-- ==== Sys2Proof/Tests/Witness2.lean ====
section
/-! SUPPORT. The same for the statements about memory instructions of a warp. -/

namespace Sys2Proof.Tests

set_option Elab.async false

open Sys2Proof Sys2Proof.Machine

/-- A page of 16 KiB at VA 2^30 and RA 2^20 whose home is stack 0 of die 0, with every permission and in the core's TLB. -/
def va0 : Nat := 2 ^ 30
def ra0 : Nat := 2 ^ 20
def home0 : Entry := ⟨ra0 / 2 ^ 14, 42, .active, true, false, mkHolder 0 0 0, 10, .here, 0, 1⟩
def mapped (s : State) : State :=
  { s with cores := [(0, { Core.reset with tlb := [⟨0, va0, 1, ra0, 0x3E, 0⟩] })]
           pkg := { s.pkg with livemap := 0xFF, powered := true }, engines := [(0, ⟨[home0], [], 0, 0, []⟩)] }
/-- The same page in page tables of four levels, for the package's own agents. -/
def tabled (s : State) : State :=
  let ptr := fun (t : Nat) => BitVec.ofNat 64 (2 ^ 63 + t / 2 ^ 10 * 2 ^ 16)
  let t := fun (k : Nat) => 2 ^ 30 + 1024 * k
  ({ mapped s with ptes := [(t 0 / 8, ptr (t 1)), (t 1 / 8 + 4, ptr (t 2)), (t 2 / 8, ptr (t 3)),
      (t 3 / 8, BitVec.ofNat 64 (2 ^ 63 + 2 ^ 62 + ra0 / 2 ^ 14 * 2 ^ 20 + 0x3E * 2 ^ 14))] } : State).modCtx 0 fun c => { c with rootRa := 2 ^ 30 }
/-- One thread's address pair. -/
def pointing (s : State) (r : Nat) (f : Nat → Nat) : State :=
  (filled s r fun l => BitVec.ofNat 32 (f l)).modWarp 0 0 fun w => (List.range 32).foldl (fun (w : Warp) l => w.setReg (r + 1) l (BitVec.ofNat 32 (f l / 2 ^ 32))) w
/-- A request of the core's for bytes of that page. -/
def aReq (acc : Acc) (rt : ReqTy) (ra : Nat) (bs : List Byte) : Req :=
  { acc := acc, agent := .stream 0 (.warp 0), ctx := 0, die := 0, core := some 0, va := va0 + (ra - ra0), ra := ra, len := bs.length, req := rt, wide := false, lane := 0
    bytes := bytesAt ra bs, at' := 0, op := none, aop := none, round := 0, why := .unrouted, noted := false, poison := 0 }
/-- A clean line of that page in the L1, holding its first eight bytes. -/
def aLine : Line :=
  { ty := .si, wide := false, holder := 0, tag := 0, data := bytesAt 0 [1, 2, 3, 4, 5, 6, 7, 8], dirty := 0, own := 0, poison := [] }
def cached (s : State) : State := s.modCore 0 fun c => { c with l1 := [(ra0 / 128, aLine)] }

/-- Sixteen bytes up to the last of the scratchpad, all granules full or all empty. -/
theorem witness_ScratchpadAccesses :
    (let s := (filled base 2 fun _ => 4096 - 16).setFull true [keySpad 0 4080 / 16]
     hereOf s fun h => h.acts s g7 l43 [(4, 4), opd1 2] && h.inPad s .core g7 2 0 16 && h.inPad s .chip g7 2 0 16 && h.inPad s .cluster g7 2 0 16 &&
       s.feReady h.run.fe (grsOf (h.keys s .core g7 2 0 16) 16) true && !s.loading h.uid (.warp h.w) &&
       (grsOf (h.keys s .core g7 2 0 16) 16).all fun k => s.isFull k && tgetD s.poison k 0 == 0) = true ∧
    (let s := filled base 2 fun _ => 4096 - 16
     let u := withWarp s fun w => { w with runs := w.runs.map fun r => { r with relDone := true } }
     let done := fun (x : Except State State) => match x with | .ok _ => true | .error _ => false
     (hereOf s fun h => s.feReady h.run.fe (grsOf (h.keys s .core g7 2 0 16) 16) false && done (s.releaseFirst h false)) &&
       hereOf u fun h => h.acts u g7 l43 [(4, 4), opd1 2] && h.inPad u .chip g7 2 0 16 &&
         u.feReady h.run.fe (grsOf (h.keys u .chip g7 2 0 16) 16) false && done (u.releaseFirst h true)) = true ∧
    (let s := lane 0 [(2, 31, 4081)]
     hereOf s fun h => h.acts s g7 l43 [(4, 4), opd1 2] && !h.inPad s .core g7 2 0 16) = true ∧
    (hereOf base fun h => h.acts base g7 l43 [(4, 4), opd1 2] && h.inPad base .core g7 2 0 16 &&
       (grsOf (h.keys base .core g7 2 0 16) 16).any (fun k => base.isFull k != true) &&
       !base.feReady h.run.fe (grsOf (h.keys base .core g7 2 0 16) 16) true) = true ∧
    (let s := { withWarp base fun w => { w with runs := w.runs.map fun r => { r with fe := some ⟨0, [8], true⟩ } } with full := [(8, true), (9, true)] }
     let m : FeWait := ⟨1, [8, 9], true⟩
     s.feWaiting.any (fun x => decide (x.since < m.since) && x.full && x.grs.any fun k => m.grs.contains k && s.isFull k) &&
       !s.feReady (some m) m.grs true) = true := by decide +kernel

/-- The threads' words up to the last of the page; a high address in one thread; private words 0 to 7, and one beyond. -/
theorem witness_RoutedLoadsAndStores :
    (let s := pointing (mapped base) 2 fun l => va0 + 2 ^ 14 - 4 * (l + 1)
     hereOf s fun h => h.acts s g7 l43 [(4, 1), opd2 2] && ((h.part g7).all fun j => decide (h.eaMod 2 0 j < 2 ^ 57)) &&
       match s.translate 0 (h.who 0) permRd (touchesOf (h.part g7) (h.eaMod 2 0) 4), s.translate 0 (h.who 1) permWr (touchesOf (h.part g7) (h.eaMod 2 0) 4) with
       | .ok l, .ok ras =>
         let each := ((touchesOf (h.part g7) (h.eaMod 2 0) 4).zip l).map fun x => { h.req .load .si false x.1 x.2 with at' := x.1.lane * 16 }
         let rs := storeReqs h (h.part g7) .b32 .nc true 4 (h.eaMod 2 0) ras
         coalesced (h.part g7) (h.eaMod 2 0) 4 && !(s.prepare 0 false (asLine each)).2 && !(s.prepare 0 true rs).2 &&
           rs.all fun r => !(s.prepare 0 true rs).1.unlanded 0 r.ra r.len
       | _, _ => false) = true ∧
    (let s := lane 0 [(3, 31, 0x2000000)]
     hereOf s fun h => h.acts s g7 l43 [(4, 1), opd2 2] && (h.part g7).any fun j => decide (2 ^ 57 ≤ h.eaMod 2 0 j)) = true ∧
    (let s := (filled (mapped base) 2 fun l => BitVec.ofNat 32 (l % 8)).modBlock 0 fun b => { b with
        rcd := { b.rcd with privWords := 8, privBase := BitVec.ofNat 64 va0 }, warps := tmap (fun _ w => { w with stklim := 8 }) b.warps }
     hereOf s fun h => h.acts s g7 l43 [opd1 4, opd1 2] && ((h.part g7).all fun j => h.privIn 2 0 j && decide (h.privEa 2 0 j < 2 ^ 57)) &&
       !(h.part g7).all fun j => h.privIn 2 1 j) = true := by decide +kernel

theorem witness_StoresAndCaches :
    (let s := cached (mapped base)
     let r := aReq .load .si (ra0 + 4) [0, 0, 0, 0]
     match s.line? 0 (r.ra / 128) with
     | some ln => ln.tag == s.tagOf r.ctx && ln.has (r.ra % 128) r.len && ln.poisonIn (r.ra % 128) r.len == 0
     | none => false) = true ∧
    (let s := (mapped base).modCore 0 fun c => { c with l1 := [(ra0 / 128, { aLine with poison := [(0, 7)] })] }
     let r := aReq .load .si (ra0 + 4) [0, 0, 0, 0]
     match s.line? 0 (r.ra / 128) with | some ln => ln.has (r.ra % 128) r.len && ln.poisonIn (r.ra % 128) r.len == 7 | none => false) = true ∧
    (let s := (mapped base).modCore 0 fun c => { c with l1 := [(ra0 / 128, { aLine with tag := 1024 })] }
     let r := aReq .load .own (ra0 + 4) [0, 0, 0, 0]
     match s.line? 0 (r.ra / 128) with | some ln => ln.tag != s.tagOf r.ctx | none => false) = true ∧
    (let s := cached (mapped base)
     let r := aReq .store .si (ra0 + 124) [9, 9, 9, 9]
     s.resolveFor r false true == .toward home0 && !s.promotes home0.holder r.ra && decide (r.bytes.map fun kv => kv.1 % 128).Nodup &&
       decide (0 < s.l1Lines 0) && match tget? s.cores 0 with | some c => c.l1.all (fun kv => kv.2.tag == s.tagOf r.ctx) | none => false) = true ∧
    (let s := mapped base
     let r := aReq .store .nc (ra0 + 2 ^ 14 - 4) [9, 8, 7, 6]
     r.acc == .store && r.aop.isNone && s.resolveFor r false true == .toward home0 && !s.promotes home0.holder r.ra && !s.paused home0.holder r.ra &&
       s.arrival home0 == some home0 && home0.receives && !home0.lock && r.poison == 0 && s.others home0 == [] &&
       (tget? s.locks (r.ra / 128)).isNone && (s.cores.all fun kc => kc.2.l1.isEmpty) && decide (r.bytes.map Prod.fst).Nodup &&
       decide (r.bytes.map fun kv => s.keyAt home0.holder kv.1).Nodup) = true := by decide +kernel

theorem witness_LoadsLeaveMemory :
    (let s := pointing (cached (mapped base)) 2 fun l => va0 + 4 * l
     (s.cores.all fun kc => kc.2.l1.all fun ln => ln.2.dirty == 0 && ln.2.own == 0) && goesOn (.ld g7 l43 .b32 .si .block .none 4 2 0) s) = true := by decide +kernel

theorem witness_Atomics :
    (let s := pointing (mapped base) 2 fun l => va0 + 4 * l
     hereOf s fun h => h.acts s g7 l43 [(4, 1), opd2 2, (6, aopRegs .add .b32)] && highLanes (h.part g7) (h.eaMod 2 0) == 0 &&
       ((h.part g7).all fun j => h.eaMod 2 0 j % 4 == 0) && sameAddr (h.part g7) (h.eaMod 2 0) 4 == 0 &&
       match s.translate 0 (h.who 2) (permRd ||| permWr ||| permAt) ((h.part g7).map fun j => (⟨j, h.eaMod 2 0 j, 4⟩ : Touch)) with
       | .ok ras => ras.all fun ra => !s.unlanded 0 ra 4
       | .error _ => false) = true ∧
    (let s := pointing (mapped base) 2 fun l => va0 + 2 * l
     hereOf s fun h => h.acts s g7 l43 [(4, 1), opd2 2, (6, 1)] && highLanes (h.part g7) (h.eaMod 2 0) == 0 && (h.part g7).any fun j => h.eaMod 2 0 j % 4 != 0) = true ∧
    (let s := pointing (mapped base) 2 fun _ => va0
     hereOf s fun h => h.acts s g7 l43 [(4, 1), opd2 2, (6, 1)] && ((h.part g7).all fun j => h.eaMod 2 0 j % 4 == 0) && sameAddr (h.part g7) (h.eaMod 2 0) 4 != 0) = true ∧
    (let s := pointing (mapped base) 2 fun _ => 2 ^ 57
     hereOf s fun h => h.acts s g7 l43 [(4, 1), opd2 2, (6, 1)] && highLanes (h.part g7) (h.eaMod 2 0) != 0) = true ∧
    (let s := filled base 2 fun l => BitVec.ofNat 32 (4096 - 8 * (l + 1))
     hereOf s fun h => h.acts s g7 l43 [(4, 2), opd1 2, (6, aopRegs .cas .b64)] && h.inPad s .core g7 2 0 8 &&
       ((h.part g7).all fun j => (h.addr 2 0 j).toNat % 8 == 0) && sameAddr (h.part g7) (fun j => (h.addr 2 0 j).toNat) 8 == 0 &&
       (grsOf (h.keys s .core g7 2 0 8) 8).all fun k => tgetD s.poison k 0 == 0) = true := by decide +kernel

theorem witness_LaneFences : (let s := cached (mapped base)
    hereOf s fun h => h.acts s g7 ⟨0, none⟩ [] && !s.loading h.uid (.warp h.w) && !s.streamOut h.b.coreNo h.uid (.warp h.w) && isWide .pkg && !isWide .block &&
      (match tget? s.cores h.b.coreNo with | some c => decide ((c.rels.map fun r => r.round).eraseDups.length < 4) | none => false) &&
      (tget? (s.cleanCore h.b.coreNo).cores h.b.coreNo).isSome) = true ∧
    (let s := mapped base
     let r := backReq 0 0 (bytesAt ra0 [1]) none 0 0
     let s := { s with reqs := [(5, { r with agent := .stream 0 (.warp 0) })] }
     hereOf s fun h => h.acts s g7 ⟨0, none⟩ [] && !s.loading h.uid (.warp h.w) && s.streamOut h.b.coreNo h.uid (.warp h.w)) = true := by decide +kernel

theorem witness_CacheControl : (let s := pointing (cached (mapped base)) 2 fun _ => va0
    hereOf s fun h => h.acts s g7 l43 [] && h.acts s g7 l43 [opd2 2] && s.peek h.b.coreNo h.b.ctx (h.eaMod 2 0 0) == some (ra0, 0x3E) &&
      (s.peek h.b.coreNo h.b.ctx (va0 + 2 ^ 14)).isNone) = true := by decide +kernel

/-- A queue with one broadcast entry, an empty one and a full one. -/
theorem witness_LaneQueues : (let e : QEntry := ⟨1, [], 63, 0, true⟩
    let s := withBlock base fun b => { b with queues := [(3, [e]), (4, List.replicate 16 e)] }
    hereOf s fun h => h.acts s g7 l43 [opd1 255] && !s.loading h.uid (.warp h.w) && !s.streamOut h.b.coreNo h.uid (.warp h.w) && h.b.popFor 3 h.w == some e && e.ready && decide ((tgetD h.b.queues 3 []).length < 16) &&
      (h.b.popFor 15 h.w).isNone && decide (16 ≤ (tgetD h.b.queues 4 []).length)) = true := by decide

end Sys2Proof.Tests
end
········
From the data, list each line in which the string "kernel" appears.

       !s.feReady (some m) m.grs true) = true := by decide +kernel
       !(h.part g7).all fun j => h.privIn 2 1 j) = true := by decide +kernel
       decide (r.bytes.map fun kv => s.keyAt home0.holder kv.1).Nodup) = true := by decide +kernel
     (s.cores.all fun kc => kc.2.l1.all fun ln => ln.2.dirty == 0 && ln.2.own == 0) && goesOn (.ld g7 l43 .b32 .si .block .none 4 2 0) s) = true := by decide +kernel
       (grsOf (h.keys s .core g7 2 0 8) 8).all fun k => tgetD s.poison k 0 == 0) = true := by decide +kernel
     hereOf s fun h => h.acts s g7 ⟨0, none⟩ [] && !s.loading h.uid (.warp h.w) && s.streamOut h.b.coreNo h.uid (.warp h.w)) = true := by decide +kernel
      (s.peek h.b.coreNo h.b.ctx (va0 + 2 ^ 14)).isNone) = true := by decide +kernel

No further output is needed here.